WHAT TO WORK ON - In the records below, find the line containing "d2 := some s.limits.handoverLimit" and retype it and every line after it exactly, adding nothing.

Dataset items
# # # # # # #

/-- A point enters SHELVED (R12, R110), after its SHELVE entry. -/
def shelvePoint (tag : Tag) (p : Point) (expiry : Word32) (op : OpIndex) (s : State) : State :=
  changePoint tag p { p with state := .shelved expiry op, effective := p.base, silenced := false } s

/-- The state a point leaving SHELVED goes to, as its code (R113). -/
def Point.returnCode (p : Point) : Nat :=
  if p.active then (if p.base ≤ 3 then 1 else 2) else 0

/-- A point leaves SHELVED by its active field (R13, R16, R113), after its UNSHELVE or SHELF_EXPIRY entry. -/
def returnFromShelf (tag : Tag) (p : Point) (s : State) : State :=
  if p.active then
    if p.base ≤ 3 then arrive tag p p s else autoAcknowledge tag p p s
  else changePoint tag p p.toNormal s

/-! ### Working out routing (R37) -/

/-- Whether a point that stands has another target after an event than before it. -/
def movedPoint (before after : State) (p : Point) : Bool :=
  p.standing.isSome && decide (before.target p.area ≠ after.target p.area)

/-- Whether the test that builds a carried list takes an item: UNACK, RTN_UNACK, or ACKED at effective priority 1
(R121, R126). -/
def Point.toCarry (p : Point) : Bool :=
  match p.standing with
  | some .unack | some .rtnUnack => true
  | some .acked => decide (p.effective = 1)
  | none => false

/-- A desk in handover takes in a point that moves into its list (R126). -/
def takeIn (d : Desk) (item : Item) (s : State) : State :=
  match item.2.standing with
  | some st => if item.2.toCarry && s.inHandover d then carryEntry d item.1 st s else s
  | none => s

/-- The standing points whose target an event has changed. -/
def movedItems (before after : State) : List Item :=
  after.points.filter (fun e => movedPoint before after e.2)

/-- Whether a tag is among some items. -/
def hasTag (items : List Item) (t : Tag) : Bool :=
  items.any (fun e => decide (e.1 = t))

/-- The silenced field of every moved point is cleared (R37). -/
def clearMoved (before after : State) : State :=
  { after with points := tableMap (fun _ p => if movedPoint before after p then { p with silenced := false } else p)
                 after.points }

/-- The carried entries of the points that moved away from a desk are removed (R37, R127). -/
def dropMoved (before : State) (moved : List Item) (d : Desk) (s : State) : State :=
  dropCarried d (hasTag (moved.filter (fun e => decide (before.target e.2.area = .desk d)))) s

/-- A desk takes in the moved points that now stand in its list, in list order (R126). -/
def takeInMoved (moved : List Item) (d : Desk) (s : State) : State :=
  ((s.attentionList (.desk d)).filter (fun e => hasTag moved e.1)).foldl (fun s' e => takeIn d e s') s

/-- The routing targets are worked out again over the state before an event and the state after it (R37): every
standing point whose target changed has its silenced field cleared, leaves the carried list of its old target and is
taken in at its new one, the desks being worked through in ascending order (log 14). -/
def reroute (before after : State) : State :=
  let moved := movedItems before after
  let left := allDesks.foldl (fun s d => dropMoved before moved d s) (clearMoved before after)
  allDesks.foldl (fun s d => takeInMoved moved d s) left

end Sys2Proof.Machine
end

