/-- The companion in a slot that a desertion promotes: a key with the result COMPANION whose record's role is now
OPERATOR or higher (R93). -/
def State.promotable (s : State) (d : Desk) (k : SlotId) : Option (OpIndex × OperatorRecord) :=
  match (s.slot d k).state.result? with
  | some (.companion op _) =>
    match s.operator op with
    | some r => if r.role.atLeast .operator then some (op, r) else none
    | none => none
  | _ => none

/-- A desertion by the holder in slot `k` (R93): abort of an open handover, DESERTED, release of every area, the desk
VACANT, promotion of a companion. Routing is worked out at the end of the event. -/
def desert (d : Desk) (k : SlotId) (op : OpIndex) (cause : LossCause) (s : State) : State :=
  let promoted := s.promotable d k.other
  let s1 := abortHandover d .holderLeft s
  let s2 := enter { kind := .deserted, desk := some d, op := some op, d1 := some (slotDetail k cause.code)
                    d2 := some ((promoted.map (fun e => e.1.val)).getD 255) } s1
  let s3 := clearDue d ((releaseOutside d 0 s2).putDeskState d .vacant)
  match promoted with
  | some (op', r) => gainHolder d k.other op' r.areas 2 s3
  | none => s3

/-- The points a forced takeover re-alarms: unbriefed entries whose recorded state is ACKED, in order (R140). -/
def noted (entries : List Carried) : List Tag :=
  ((unbriefed entries).filter (fun e => decide (e.standing = .acked))).map (·.tag)

/-- A forced takeover (R140): the incoming operator in the other slot takes the desk from the outgoing key in slot
`k`, and the noted points are re-alarmed at this desk, whatever their targets become at the end of the event (R55). -/
def forcedTakeover (d : Desk) (k : SlotId) (h : Handover) (inc : OpIndex) (cause : LossCause) (s : State) : State :=
  let tags := noted h.carried
  let s1 := s.setResult d k.other (.holder inc)
  let s2 := enter { kind := .handoverForced, desk := some d, op := some inc
                    d1 := some (256 * cause.code + h.outgoing.val), d2 := some tags.length } s1
  let s3 := clearDue d (s2.putDeskState d (.attended k.other))
  tags.foldl (fun s' t => forcedRealarm d t s') s3

/-- The incoming operator in slot `k` leaves a handover (R124): the desk goes back to HANDOVER_OPEN and every mark is
cleared; `cause` is 3, 4 or 5. -/
def incomingLeaves (d : Desk) (k : SlotId) (cause : Nat) (s : State) : State :=
  match (s.unit d).state with
  | .handoverReview hk h inc =>
    let cleared := { h with carried := h.carried.map (fun e => { e with briefed := false }) }
    enter (incomingEntry d k inc cause (h.carried.filter (·.briefed)).length)
      (s.putDeskState d (.handoverOpen hk cleared))
  | _ => s

/-- What the desk unit does when a signed-on key in slot `k` is drawn or revoked, by the result it had (R75, R85,
R92). The slot has already been changed. -/
def loseKey (d : Desk) (k : SlotId) (result : SignOn) (cause : LossCause) (s : State) : State :=
  match result with
  | .refused _ => s
  | .companion op _ => signOff d k op cause s
  | .incoming _ => incomingLeaves d k (match cause with | .removal => 3 | _ => 4) s
  | .holder op =>
    match (s.unit d).state with
    | .handoverReview _ h inc => forcedTakeover d k h inc cause s
    | _ => desert d k op cause s

/-- A revocation (R76, R85): the key stays seated, its result becoming REFUSED with the reason. -/
def revoke (d : Desk) (k : SlotId) (reason : KeyRefusal) (s : State) : State :=
  match (s.slot d k).state.result? with
  | some r => loseKey d k r .revocation (s.setResult d k (.refused reason))
  | none => s

/-! ### The permission check (R95) -/

/-- The refusal reasons of R194. -/
inductive Reason where
  | notPermitted | notSignedOn | notAttended | wrongState | flood | carryFull | shelfFull | notShelvable | inHandover
  | duplicateKey | supervisorTaken | notLocal
  deriving DecidableEq, Repr

/-- Refusal reason codes (R206). -/
def Reason.code : Reason → Nat
  | .notPermitted => 1 | .notSignedOn => 2 | .notAttended => 3 | .wrongState => 4 | .flood => 5 | .carryFull => 6
  | .shelfFull => 7 | .notShelvable => 8 | .inHandover => 9 | .duplicateKey => 11 | .supervisorTaken => 12
  | .notLocal => 13

/-- A desk's holder with the holder's record. -/
def State.holderRecord (s : State) (d : Desk) : Option (OpIndex × OperatorRecord) :=
  (s.holder d).bind (fun op => (s.operator op).map (fun r => (op, r)))

/-- The first two tests of R95 for an action of the holder: a holder at the desk, then the role. -/
def holderWith (d : Desk) (role : Role) (s : State) : Except Reason (OpIndex × OperatorRecord) :=
  match s.holderRecord d with
  | none => .error .notSignedOn
  | some (op, r) => if r.role.atLeast role then .ok (op, r) else .error .notPermitted

/-- The operator a SILENCE is attributed to (R107): the holder, else the key signed on in slot A, else in slot B. -/
def State.silencer (s : State) (d : Desk) : Option OpIndex :=
  (s.holder d).orElse (fun _ => (s.signedOn d .a).orElse (fun _ => s.signedOn d .b))

/-! ### Acknowledging, silencing -/

/-- An acknowledgement is refused: ACK_REFUSED (R104); `how` is 1 for a press and 2 for a message. -/
def refuseAck (d : Desk) (tag : Option Tag) (reason : Reason) (how : Nat) (s : State) : State :=
  enter { kind := .ackRefused, desk := some d, op := s.holder d, tag := tag, d1 := some reason.code
          d2 := some how } s

/-- The tests of the permission check on the point an acknowledgement names: its area in the permitted set, and its
target the desk or the holder a SUPERVISOR (R95, R98). -/
def State.mayAcknowledge (s : State) (d : Desk) (r : OperatorRecord) (p : Point) : Bool :=
  inSet r.areas p.area && (decide (s.target p.area = .desk d) || decide (r.role = .supervisor))

/-- Whether a SILENCE on a target's list silences a point (R105). -/
def State.silences (s : State) (t : Target) (p : Point) : Bool :=
  s.standsAt t p && p.isUnack && !p.silenced

/-- The number of points a SILENCE silences in a target's list (R107). -/
def State.silenceCount (s : State) (t : Target) : Nat :=
  (s.points.filter (fun e => s.silences t e.2)).length

/-- A SILENCE on a target's list (R105). -/
def silenceList (t : Target) (s : State) : State :=
  { s with points := tableMap (fun _ p => if s.silences t p then { p with silenced := true } else p) s.points }

/-- The number a SILENCE action at a desk silences in the room list, present at the supervisor desk alone (R106). -/
def State.roomSilenceCount (s : State) (d : Desk) : Option Nat :=
  if s.supervisor = some d then some (s.silenceCount .room) else none

/-- A SILENCE action at a desk that has passed the check (R105 to R107). -/
def silenceDesk (d : Desk) (op : OpIndex) (s : State) : State :=
  let n := s.silenceCount (.desk d)
  let room := s.roomSilenceCount d
  let s1 := silenceList (.desk d) s
  let s2 := if room.isSome then silenceList .room s1 else s1
  let s3 := enter { kind := .silence, desk := some d, op := some op, d1 := some n, d2 := room } s2
  if 0 < n + room.getD 0 then setPending .alarm s3 else s3

/-! ### The handover protocol (chapter 07) -/

/-- The entries an opening carries, in list order (R121). -/
def State.toCarry (s : State) (d : Desk) : List Carried :=
  (s.attentionList (.desk d)).filterMap (fun e =>
    match e.2.standing with
    | some st => if e.2.toCarry then some { tag := e.1, standing := st, briefed := false } else none
    | none => none)

/-- A companion in the slot that is not the holder slot is put to the incoming qualification at an opening (R122). -/
def companionAtOpening (d : Desk) (k : SlotId) (h : Handover) (s : State) : State :=
  match (s.slot d k.other).state.result? with
  | some (.companion op _) =>
    match s.operator op with
    | some r =>
      if s.qualifies d r then
        enter (incomingEntry d k.other op 2 h.carried.length)
          ((s.setResult d k.other (.incoming op)).putDeskState d (.handoverReview k h op))
      else s
    | none => s
  | _ => s

/-- A handover is opened at an ATTENDED desk by its holder (R121, R122). -/
def openHandover (d : Desk) (k : SlotId) (op : OpIndex) (s : State) : State :=
  let h : Handover := { outgoing := op, openedAt := s.runSeconds
                        limitExpiry := later s.runSeconds (60 * s.limits.handoverLimit), carried := s.toCarry d }
  companionAtOpening d k h
    (enter { kind := .handoverOpen, desk := some d, op := some op, d1 := some h.carried.length
             d2 := some s.limits.handoverLimit } (s.putDeskState d (.handoverOpen k h)))

/-- The tests of an opening after the permission check (R120): ATTENDED, not in flood, room for what is carried. -/
def openTests (d : Desk) (s : State) : Except Reason SlotId :=
  match (s.unit d).state with
  | .attended k =>
    if (s.loadOf (.desk d)).flood then .error .flood
    else if Config.carriedDepth < (s.toCarry d).length then .error .carryFull
    else .ok k
  | _ => .error .wrongState

/-- All tests of an opening (R120), giving the holder slot and the holder. -/
def mayOpen (d : Desk) (s : State) : Except Reason (SlotId × OpIndex) :=
  match holderWith d .operator s with
  | .error e => .error e
  | .ok (op, _) =>
    match openTests d s with
    | .error e => .error e
    | .ok k => .ok (k, op)

/-- The tests of a cancellation by message (R135). -/
def mayCancel (d : Desk) (s : State) : Except Reason Unit :=
  match holderWith d .operator s with
  | .error e => .error e
  | .ok _ => if s.inHandover d then .ok () else .error .wrongState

# # # # # # #

EXERCISE SOLUTION -
             d2 := some s.limits.handoverLimit } (s.putDeskState d (.handoverOpen k h)))

/-- The tests of an opening after the permission check (R120): ATTENDED, not in flood, room for what is carried. -/
def openTests (d : Desk) (s : State) : Except Reason SlotId :=
  match (s.unit d).state with
  | .attended k =>
    if (s.loadOf (.desk d)).flood then .error .flood
    else if Config.carriedDepth < (s.toCarry d).length then .error .carryFull
    else .ok k
  | _ => .error .wrongState

/-- All tests of an opening (R120), giving the holder slot and the holder. -/
def mayOpen (d : Desk) (s : State) : Except Reason (SlotId × OpIndex) :=
  match holderWith d .operator s with
  | .error e => .error e
  | .ok (op, _) =>
    match openTests d s with
    | .error e => .error e
    | .ok k => .ok (k, op)

/-- The tests of a cancellation by message (R135). -/
def mayCancel (d : Desk) (s : State) : Except Reason Unit :=
  match holderWith d .operator s with
  | .error e => .error e
  | .ok _ => if s.inHandover d then .ok () else .error .wrongState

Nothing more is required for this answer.